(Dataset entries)
§ §

/-- ISOLATE_SECTION sets the manual isolation, which is a reference, and answers the section's state; on a section
isolated already it is NO_EFFECT (R114, R115, R120). From an ENERGISED section, which then drains, the waiting runs of
its span leave their queues with SECTION, and these are served (R85, R111, R112). Both requests are BAD_STATE in SETUP,
OUT_OF_RANGE outside 1..16 and NOT_FOUND for a section that is not in the locked description. ENERGISE_SECTION clears
the manual isolation, and where no restriction refers to the section an ISOLATED or TRIPPED one, or an OPENING one whose
order is unconfirmed, is ordered closed; a draining that loses its last reference ends; an UNKNOWN or ENERGISED one is
OK where the clearing did something and NO_EFFECT where not, a CLOSING one NO_EFFECT. With restriction references left
it is BAD_STATE (R115, R121). The body and answer layouts are the model's (logs 11, 33). -/
def Obligations.SectionIsolatedAndEnergised : Prop :=
  (∀ (c : Instr) (k : ReqKind) (r : Req) (s : State), BetweenEvents s → Passes s k r →
    (c = .isolateSection r ∧ k = .isolateSection) ∨ (c = .energiseSection r ∧ k = .energiseSection) →
    (s.inService = false → exec c s = .next (answered s k r .badState 0 [])) ∧
    (s.inService = true → r.u8 0 = 0 ∨ 16 < r.u8 0 → exec c s = .next (answered s k r .outOfRange 0 [])) ∧
    (s.inService = true → 1 ≤ r.u8 0 → r.u8 0 ≤ 16 → s.sec (r.u8 0) = none →
      exec c s = .next (answered s k r .notFound 0 []))) ∧
  (∀ (s : State) (r : Req) (x : SecLive) (d : SectionDef), BetweenEvents s → Passes s .isolateSection r →
    s.inService = true → s.sec (r.u8 0) = some x → s.sectionDef (r.u8 0) = some d →
    (x.manual = true → exec (.isolateSection r) s =
      .next (answered s .isolateSection r .noEffect 0 (enc8 x.state.code))) ∧
    (x.manual = false →
      ∃ t y, exec (.isolateSection r) s = .next t ∧ Answers s t .isolateSection r .ok 0 (enc8 y.state.code) ∧
        Steady s t ∧ y = { x with manual := true }.referenced (min (s.lck.clock + d.drain) 107999)
          (min (s.lck.clock + s.lds.params.tConf) 107999) ∧
        (∀ k, t.sec k = if k = r.u8 0 then some y else s.sec k) ∧
        Created s t .breaker (if x.state = .closing then [.openBreaker (r.u8 0)] else []) ∧
        (∀ g, t.seg g = s.seg g) ∧ t.rtb.counters = s.rtb.counters ∧
        (x.state = .energised → WaitingRuns s → WaitersTakenOut s t (r.u8 0) ∧
          QueuesServed s t (fun _ => 0) (s.spanOutside (r.u8 0))))) ∧
  ∀ (s : State) (r : Req) (x : SecLive), BetweenEvents s → Passes s .energiseSection r → s.inService = true →
    s.sec (r.u8 0) = some x →
    (x.refs = 0 → x.state = .isolated ∨ x.state = .tripped ∨ (x.state = .opening ∧ x.unconfirmed = true) →
      ∃ t, exec (.energiseSection r) s = .next t ∧
        Answers s t .energiseSection r .ok 0 (enc8 SecState.closing.code ++ enc8 0) ∧ Steady s t ∧
        (∀ k, t.sec k = if k = r.u8 0 then some { x with
            manual := false, state := .closing, unconfirmed := false
            confirmTimer := some (min (s.lck.clock + s.lds.params.tConf) 107999, .closeOrder) }
          else s.sec k) ∧ Created s t .breaker [.closeBreaker (r.u8 0)]) ∧
    (x.refs = 0 → x.state = .draining → x.manual = true →
      ∃ t, exec (.energiseSection r) s = .next t ∧
        Answers s t .energiseSection r .ok 0 (enc8 SecState.energised.code ++ enc8 0) ∧ Steady s t ∧
        (∀ k, t.sec k = if k = r.u8 0 then some { x with manual := false, state := .energised, drainTimer := none }
          else s.sec k)) ∧
    (x.refs = 0 → x.state = .unknown ∨ x.state = .energised →
      exec (.energiseSection r) s = .next (
        if x.manual = true then answered (s.modSec (r.u8 0) fun y => { y with manual := false })
          .energiseSection r .ok 0 (enc8 x.state.code ++ enc8 0)
        else answered s .energiseSection r .noEffect 0 (enc8 x.state.code ++ enc8 0))) ∧
    (x.refs = 0 → x.state = .closing → x.manual = false →
      exec (.energiseSection r) s =
        .next (answered s .energiseSection r .noEffect 0 (enc8 SecState.closing.code ++ enc8 0))) ∧
    (x.refs = 0 → x.state = .opening → x.unconfirmed = false →
      exec (.energiseSection r) s = .next (answered (s.modSec (r.u8 0) fun y => { y with manual := false })
        .energiseSection r .badState 0 (enc8 SecState.opening.code ++ enc8 0))) ∧
    (0 < x.refs → exec (.energiseSection r) s = .next (answered (s.modSec (r.u8 0) fun y => { y with manual := false })
      .energiseSection r .badState 0 (enc8 x.state.code ++ enc8 x.refs)))

/-- The due drain timer orders a DRAINING section open and takes every claim drawn for it back; the section's waiting
runs leave their queues with SECTION, and the substations concerned are served (R85, R109, R111, R112, R114). The due
confirm timer of an ordered section marks the order unconfirmed, which an incident reports where a slot is free (R110,
R117, R118, R143). The order of the effects of a forced return is the model's (log 20). BREAKER moves a section by the
table of R116; a trip, or an early opening of a DRAINING section, takes the section's claims back and its waiting runs
out of their queues, in the same way; a trip is reported by an incident where a slot is free, and so is an ISOLATED
section that is reported CLOSED while references to it stand; no other report asks for an incident; a section that is
not in the locked description is unmatched (R110, R116, R119, R143, R187). The order of the effects of a trip is the
model's (log 20). -/
def Obligations.SectionsMoved : Prop :=
  (∀ (s : State) (i : Nat) (x : SecLive), BetweenEvents s → s.sec i = some x →
     (x.state = .draining → s.reached x.drainTimer = true → WaitingRuns s →
       ∃ t, exec (.drainTimerExpiry i) s = .next t ∧ SteadyTimer s t ∧
         (∀ k, t.sec k = if k = i then some { x with
             state := .opening, drainTimer := none, unconfirmed := false
             confirmTimer := some (min (s.lck.clock + s.lds.params.tConf) 107999, .openOrder) }
           else s.sec k) ∧ Created s t .breaker [.openBreaker i] ∧
         (∀ slot, WaitsNowhere s slot → t.claim slot = (s.claim slot).filter fun c => c.sec != i) ∧
         WaitersTakenOut s t i ∧ QueuesServed s t (s.comingBack fun _ c => c.sec == i) (s.spanOutside i) ∧
         (∀ g, t.seg g = s.seg g) ∧ (NobodyWaits s → t.mvt = s.mvt)) ∧
     (∀ e awaited j, x.state = .opening ∨ x.state = .closing → x.confirmTimer = some (e, awaited) → e ≤ s.lck.clock →
       s.freeInc = some j →
       ∃ t z, exec (.confirmTimerExpiry i) s = .next t ∧ SteadyTimer s t ∧
         (∀ k, t.sec k = if k = i then some { x with confirmTimer := none, unconfirmed := true } else s.sec k) ∧
         t.incAt j = some z ∧ z.auto = some .orderUnconfirmed ∧ z.detail = some (.ofOrder i awaited) ∧
         z.kind = .power ∧ z.severity = 2 ∧ z.state = .raised ∧ t.rtb = s.rtb ∧ t.mvt = s.mvt ∧
         t.fli = s.fli.startFrame)) ∧
  ∀ (s : State) (sec : Byte) (pos : BreakerPos), BetweenEvents s →
    (s.sectionDef sec.toNat = none → exec (.breaker sec pos) s = .next { s with
      fli := { s.fli.received 2 with unmatched := satInc s.fli.unmatched }.startFrame }) ∧
    (∀ x d, s.sectionDef sec.toNat = some d → s.sec sec.toNat = some x →
      ∃ t, exec (.breaker sec pos) s = .next t ∧ SteadyReport 2 s t ∧
        (∀ k, t.sec k = if k = sec.toNat then some (x.reported pos (min (s.lck.clock + d.drain) 107999))
          else s.sec k) ∧
        (∀ g, t.seg g = s.seg g) ∧ t.fli.unmatched = s.fli.unmatched ∧
        (pos = .isOpen → x.state = .energised ∨ x.state = .draining → WaitingRuns s →
          (∀ slot, WaitsNowhere s slot → t.claim slot = (s.claim slot).filter fun c => c.sec != sec.toNat) ∧
          WaitersTakenOut s t sec.toNat ∧
          QueuesServed s t (s.comingBack fun _ c => c.sec == sec.toNat) (s.spanOutside sec.toNat)) ∧
        (∀ j, pos = .isOpen → x.state = .energised → s.freeInc = some j → ∃ z, t.incAt j = some z ∧
          z.auto = some .trip ∧ z.detail = some (.ofSection sec.toNat) ∧ z.severity = 3 ∧ z.state = .raised) ∧
        (∀ j, pos = .isClosed → x.state = .isolated → x.count ≠ 0 → s.freeInc = some j → ∃ z, t.incAt j = some z ∧
          z.auto = some .unexpectedEnergisation ∧ z.detail = some (.ofReferences sec.toNat x.count) ∧
          z.kind = .power ∧ z.severity = 3 ∧ z.state = .raised) ∧
        (¬(pos = .isOpen ∧ x.state = .energised) → ¬(pos = .isClosed ∧ x.state = .isolated ∧ x.count ≠ 0) →
          t.itb = s.itb) ∧
        (x.reported pos (min (s.lck.clock + d.drain) 107999) = x → t.rtb = s.rtb ∧ t.tpc = s.tpc ∧ t.itb = s.itb))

§ §

Return exactly the lines from the beginning of the data above through the one containing "the manual isolation, and", please. Include both end lines and add nothing else.

/-- ISOLATE_SECTION sets the manual isolation, which is a reference, and answers the section's state; on a section
isolated already it is NO_EFFECT (R114, R115, R120). From an ENERGISED section, which then drains, the waiting runs of
its span leave their queues with SECTION, and these are served (R85, R111, R112). Both requests are BAD_STATE in SETUP,
OUT_OF_RANGE outside 1..16 and NOT_FOUND for a section that is not in the locked description. ENERGISE_SECTION clears
the manual isolation, and where no restriction refers to the section an ISOLATED or TRIPPED one, or an OPENING one whose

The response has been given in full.